> **TO DO**
Once the line containing "exec (.itemDirectoryAdd tag n t cls (some v)" is found in the entries below, reproduce it and every line after it, stopping at and including the line containing "(if b.state = .missing"; reproduce nothing else, and keep each line exact.
++++
/-- R6, R12 to R15: ADD makes a STORED, empty bin; in IN_SERVICE its home slot is in bounds and no home slot or pending home
of another bin. EDIT redescribes a bin in COMMISSIONING and changes its capacity alone in IN_SERVICE, never below fill plus
reserved. RETIRE removes an empty bin, in IN_SERVICE one that is STORED or MISSING and named by no job. Each failed check is refused
with its code, the first in order where several fail. The model's: a slot or size class out of its range is LOCKED as any other change
is, in an IN_SERVICE EDIT (log 33, DEDUCED), and the sides L and R have the numbers 1 and 2 (log 11, DESIGN CHOICE). -/
def Obligations.BinMapLoadsAddEditRetire : Prop :=
  ∀ (tag n cap cls : Nat) (home : SlotField) (s : State), s.receives tag = true → s.isHalted = false →
    s.tablesLawful = true →
    let fits (v : Slot) : Prop := n ≤ 16383 ∧ within 50 1000 cap = true ∧ cls ≤ 7 ∧ slotOf home = some v
    let bounded (v : Slot) : Prop :=
      ∃ x, s.aisles.look v.aisle = some x ∧ within 1 x.geom.bays v.bay = true ∧ within 1 x.geom.levels v.level = true
    let taken (v : Slot) : Prop := ∃ m b, s.bins.look m = some b ∧ (b.home = v ∨ b.pendingHome = some v)
    let named : Prop := ∃ e ∈ s.aisles, ∃ j ∈ e.2.jobs, j.bin = some n
    let add := exec (.binMapAdd tag n home cap cls) s
    let edit := exec (.binMapEdit tag n home cap cls) s
    let retire := exec (.binMapRetire tag n) s
    let refused (c : RefusalCode) : Next := .next (s.refuseOrder tag c 0)
    (∀ v, slotOf home = some v ↔
      within 1 6 home.aisle = true ∧ within 1 120 home.bay = true ∧ within 1 24 home.level = true
        ∧ v.aisle = home.aisle ∧ v.bay = home.bay ∧ v.level = home.level
        ∧ home.side = (match v.side with
            | .left => 1
            | .right => 2))
    ∧ (∀ v, fits v → s.bins.look n = none → (s.mode = .inService → bounded v ∧ ¬taken v) →
        add = .next
          ({ s with
             bins := s.bins.put n
              { home := v, pendingHome := none, capacity := cap, sizeClass := cls, fill := 0, reserved := 0, count := 0
                state := .stored, trip := none, next := none } }.acceptOrder tag .empty))
    ∧ ((∀ v, ¬fits v) →
        add = refused .badField
        ∧ (s.mode = .commissioning → edit = refused .badField)
        ∧ (s.mode = .commissioning → 16383 < n → retire = refused .badField))
    ∧ (∀ v, fits v → (s.bins.look n).isSome = true → add = refused .badField)
    ∧ (∀ v, fits v → s.bins.look n = none → s.mode = .inService → ¬bounded v → add = refused .outOfBounds)
    ∧ (∀ v, fits v → s.bins.look n = none → s.mode = .inService → bounded v → taken v → add = refused .slotTaken)
    ∧ (s.bins.look n = none →
        (s.mode = .inService → edit = refused .unknownBin ∧ retire = refused .unknownBin)
        ∧ (s.mode = .commissioning → (∀ v, fits v → edit = refused .unknownBin)
            ∧ (n ≤ 16383 → retire = refused .unknownBin)))
    ∧ ∀ b, s.bins.look n = some b →
      (∀ v, s.mode = .commissioning → fits v →
        edit = .next
          ({ s with bins := s.bins.put n { b with home := v, capacity := cap, sizeClass := cls } }.acceptOrder tag .empty))
      ∧ (s.mode = .inService → within 50 1000 cap = false → edit = refused .badField)
      ∧ (s.mode = .inService → within 50 1000 cap = true → (slotOf home ≠ some b.home ∨ cls ≠ b.sizeClass) →
        edit = refused .locked)
      ∧ (s.mode = .inService → within 50 1000 cap = true → slotOf home = some b.home → cls = b.sizeClass →
        edit =
          (if b.fill + b.reserved ≤ cap then
            .next ({ s with bins := s.bins.put n { b with capacity := cap } }.acceptOrder tag .empty)
          else refused .badField))
      ∧ (s.mode = .inService → b.state = .inDoubt → retire = refused .binInDoubt)
      ∧ (s.mode = .inService → b.state ≠ .inDoubt → ((b.state ≠ .stored ∧ b.state ≠ .missing) ∨ named) →
        retire = refused .binBusy)
      ∧ ((s.mode = .commissioning → n ≤ 16383) →
        (s.mode = .inService → (b.state = .stored ∨ b.state = .missing) ∧ ¬named) →
        retire =
          (if b.count = 0 ∧ b.reserved = 0 then .next ({ s with bins := s.bins.remove n }.acceptOrder tag .empty)
          else refused .binBusy))

/-- R31 to R34: ADD of a SHELVED item takes room in its home bin, ADD of a LENT item has none; EDIT moves the bin's fill (or
the reserved of a HELD item) with the thickness; REMOVE gives the room back. In IN_SERVICE the home bin of an ADD is STORED
and has room, and EDIT and REMOVE take SHELVED items alone. An ADD of a state other than SHELVED or LENT (absent where its field
names none), or of one that does not go with its home bin, and each other failed check of an ADD, EDIT or REMOVE, is refused with
its code. The model's choice (log 14): in COMMISSIONING too, a number already there, then a full directory, is judged before the
home bin. -/
def Obligations.ItemDirectoryLoadsMoveTheFigures : Prop :=
  ∀ (tag n t cls : Nat) (s : State), s.receives tag = true → s.isHalted = false → s.tablesLawful = true →
    within 1 4294967295 n = true → within 1 250 t = true → cls ≤ 7 →
    (s.items.look n = none → s.items.length < 262144 →
      exec (.itemDirectoryAdd tag n t cls (some .lent) none) s = .next
        ({ s with
           items := s.items.put n
            { thickness := t, sizeClass := cls, state := .lent, home := none, target := none } }.acceptOrder tag .empty)
      ∧ ∀ h b, h ≤ 16383 → s.bins.look h = some b →
        (s.mode = .inService → b.state = .stored ∧ b.fill + b.reserved + t ≤ b.capacity) →
        (s.mode = .commissioning → b.fill + t ≤ 1000) →
        exec (.itemDirectoryAdd tag n t cls (some .shelved) (some h)) s = .next
          ({ s with
             items := s.items.put n
               { thickness := t, sizeClass := cls, state := .shelved, home := some h, target := none }
             bins := s.bins.put h { b with fill := b.fill + t, count := b.count + 1 } }.acceptOrder tag .empty))
    ∧ (s.items.look n = none → 262144 ≤ s.items.length →
        exec (.itemDirectoryAdd tag n t cls (some .lent) none) s = .next (s.refuseOrder tag .tableFull 0)
        ∧ ∀ h, h ≤ 16383 →
            exec (.itemDirectoryAdd tag n t cls (some .shelved) (some h)) s = .next (s.refuseOrder tag .tableFull 0))
    ∧ (∀ m u k, (within 1 4294967295 m = false ∨ within 1 250 u = false ∨ 7 < k) →
        (∀ v home, exec (.itemDirectoryAdd tag m u k v home) s = .next (s.refuseOrder tag .badField 0))
        ∧ (s.mode = .commissioning → exec (.itemDirectoryEdit tag m u k) s = .next (s.refuseOrder tag .badField 0)))
    ∧ (∀ m, s.mode = .commissioning → within 1 4294967295 m = false →
        exec (.itemDirectoryRemove tag m) s = .next (s.refuseOrder tag .badField 0))
    ∧ (s.items.look n = none →
        exec (.itemDirectoryEdit tag n t cls) s = .next (s.refuseOrder tag .unknownItem 0)
        ∧ exec (.itemDirectoryRemove tag n) s = .next (s.refuseOrder tag .unknownItem 0))
    ∧ (∀ (v : Option ItemState) (home : Option Nat),
        ((v ≠ some .shelved ∧ v ≠ some .lent) ∨ (v = some .shelved ∧ home = none) ∨ (v = some .lent ∧ home ≠ none)
          ∨ ∃ h, home = some h ∧ 16383 < h) →
        exec (.itemDirectoryAdd tag n t cls v home) s = .next (s.refuseOrder tag .badField 0))
    ∧ (∀ (v : ItemState) (home : Option Nat), (s.items.look n).isSome = true →
        exec (.itemDirectoryAdd tag n t cls (some v) home) s = .next (s.refuseOrder tag .badField 0))
    ∧ (∀ h, h ≤ 16383 → s.items.look n = none → s.items.length < 262144 →
        (s.bins.look h = none →
          exec (.itemDirectoryAdd tag n t cls (some .shelved) (some h)) s = .next (s.refuseOrder tag .unknownBin 0))
        ∧ ∀ b, s.bins.look h = some b →
          (s.mode = .inService → b.state ≠ .stored →
            exec (.itemDirectoryAdd tag n t cls (some .shelved) (some h)) s = .next
              (s.refuseOrder tag
                (if b.state = .missing then .binMissing else if b.state = .inDoubt then .binInDoubt else .binBusy) 0))
          ∧ ((s.mode = .inService ∧ b.state = .stored ∧ b.capacity < b.fill + b.reserved + t)
                ∨ (s.mode = .commissioning ∧ 1000 < b.fill + t) →
            exec (.itemDirectoryAdd tag n t cls (some .shelved) (some h)) s = .next (s.refuseOrder tag .badField 0)))
    ∧ (∀ i h b, s.items.look n = some i → i.state = .shelved → i.home = some h → s.bins.look h = some b →
        ((s.mode = .inService → cls = i.sizeClass ∧ b.fill + t + b.reserved ≤ b.capacity + i.thickness) →
          (s.mode = .commissioning → b.fill + t - i.thickness ≤ 1000) →
          exec (.itemDirectoryEdit tag n t cls) s = .next
            ({ s with
               items := s.items.put n { i with thickness := t, sizeClass := cls }
               bins := s.bins.put h { b with fill := b.fill + t - i.thickness } }.acceptOrder tag .empty))
        ∧ exec (.itemDirectoryRemove tag n) s = .next
          ({ s with
             items := s.items.remove n
             bins := s.bins.put h { b with fill := b.fill - i.thickness, count := b.count - 1 } }.acceptOrder tag .empty))
    ∧ (∀ i h b, s.items.look n = some i → i.state = .held → i.home = some h → s.bins.look h = some b →
        s.mode = .commissioning →
        (b.reserved + t - i.thickness ≤ 1000 →
          exec (.itemDirectoryEdit tag n t cls) s = .next
            ({ s with
               items := s.items.put n { i with thickness := t, sizeClass := cls }
               bins := s.bins.put h { b with reserved := b.reserved + t - i.thickness } }.acceptOrder tag .empty))
        ∧ exec (.itemDirectoryRemove tag n) s = .next
          ({ s with
             items := s.items.remove n
             bins := s.bins.put h { b with reserved := b.reserved - i.thickness } }.acceptOrder tag .empty))
    ∧ (∀ i, s.items.look n = some i → s.mode = .commissioning → (i.state = .lent ∨ i.state = .overflow) →
        exec (.itemDirectoryEdit tag n t cls) s = .next
          ({ s with items := s.items.put n { i with thickness := t, sizeClass := cls } }.acceptOrder tag .empty)
        ∧ exec (.itemDirectoryRemove tag n) s = .next ({ s with items := s.items.remove n }.acceptOrder tag .empty))
    ∧ (∀ i h b, s.items.look n = some i → i.home = some h → s.bins.look h = some b →
        ((s.mode = .commissioning ∧ i.state = .shelved ∧ 1000 < b.fill + t - i.thickness)
          ∨ (s.mode = .commissioning ∧ i.state = .held ∧ 1000 < b.reserved + t - i.thickness)
          ∨ (s.mode = .inService ∧ i.state = .shelved ∧ cls = i.sizeClass
              ∧ b.capacity + i.thickness < b.fill + t + b.reserved)) →
        exec (.itemDirectoryEdit tag n t cls) s = .next (s.refuseOrder tag .badField 0))
    ∧ ∀ i, s.items.look n = some i → s.mode = .inService →
        (∀ u k, within 1 250 u = false → exec (.itemDirectoryEdit tag n u k) s = .next (s.refuseOrder tag .badField 0))
        ∧ (cls ≠ i.sizeClass → exec (.itemDirectoryEdit tag n t cls) s = .next (s.refuseOrder tag .locked 0))
        ∧ (i.state ≠ .shelved →
            (cls = i.sizeClass → exec (.itemDirectoryEdit tag n t cls) s = .next (s.refuseOrder tag .itemNotShelved 0))
            ∧ exec (.itemDirectoryRemove tag n) s = .next (s.refuseOrder tag .itemNotShelved 0))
++++
> **COMPLETED TASK**
        exec (.itemDirectoryAdd tag n t cls (some v) home) s = .next (s.refuseOrder tag .badField 0))
    ∧ (∀ h, h ≤ 16383 → s.items.look n = none → s.items.length < 262144 →
        (s.bins.look h = none →
          exec (.itemDirectoryAdd tag n t cls (some .shelved) (some h)) s = .next (s.refuseOrder tag .unknownBin 0))
        ∧ ∀ b, s.bins.look h = some b →
          (s.mode = .inService → b.state ≠ .stored →
            exec (.itemDirectoryAdd tag n t cls (some .shelved) (some h)) s = .next
              (s.refuseOrder tag
                (if b.state = .missing then .binMissing else if b.state = .inDoubt then .binInDoubt else .binBusy) 0))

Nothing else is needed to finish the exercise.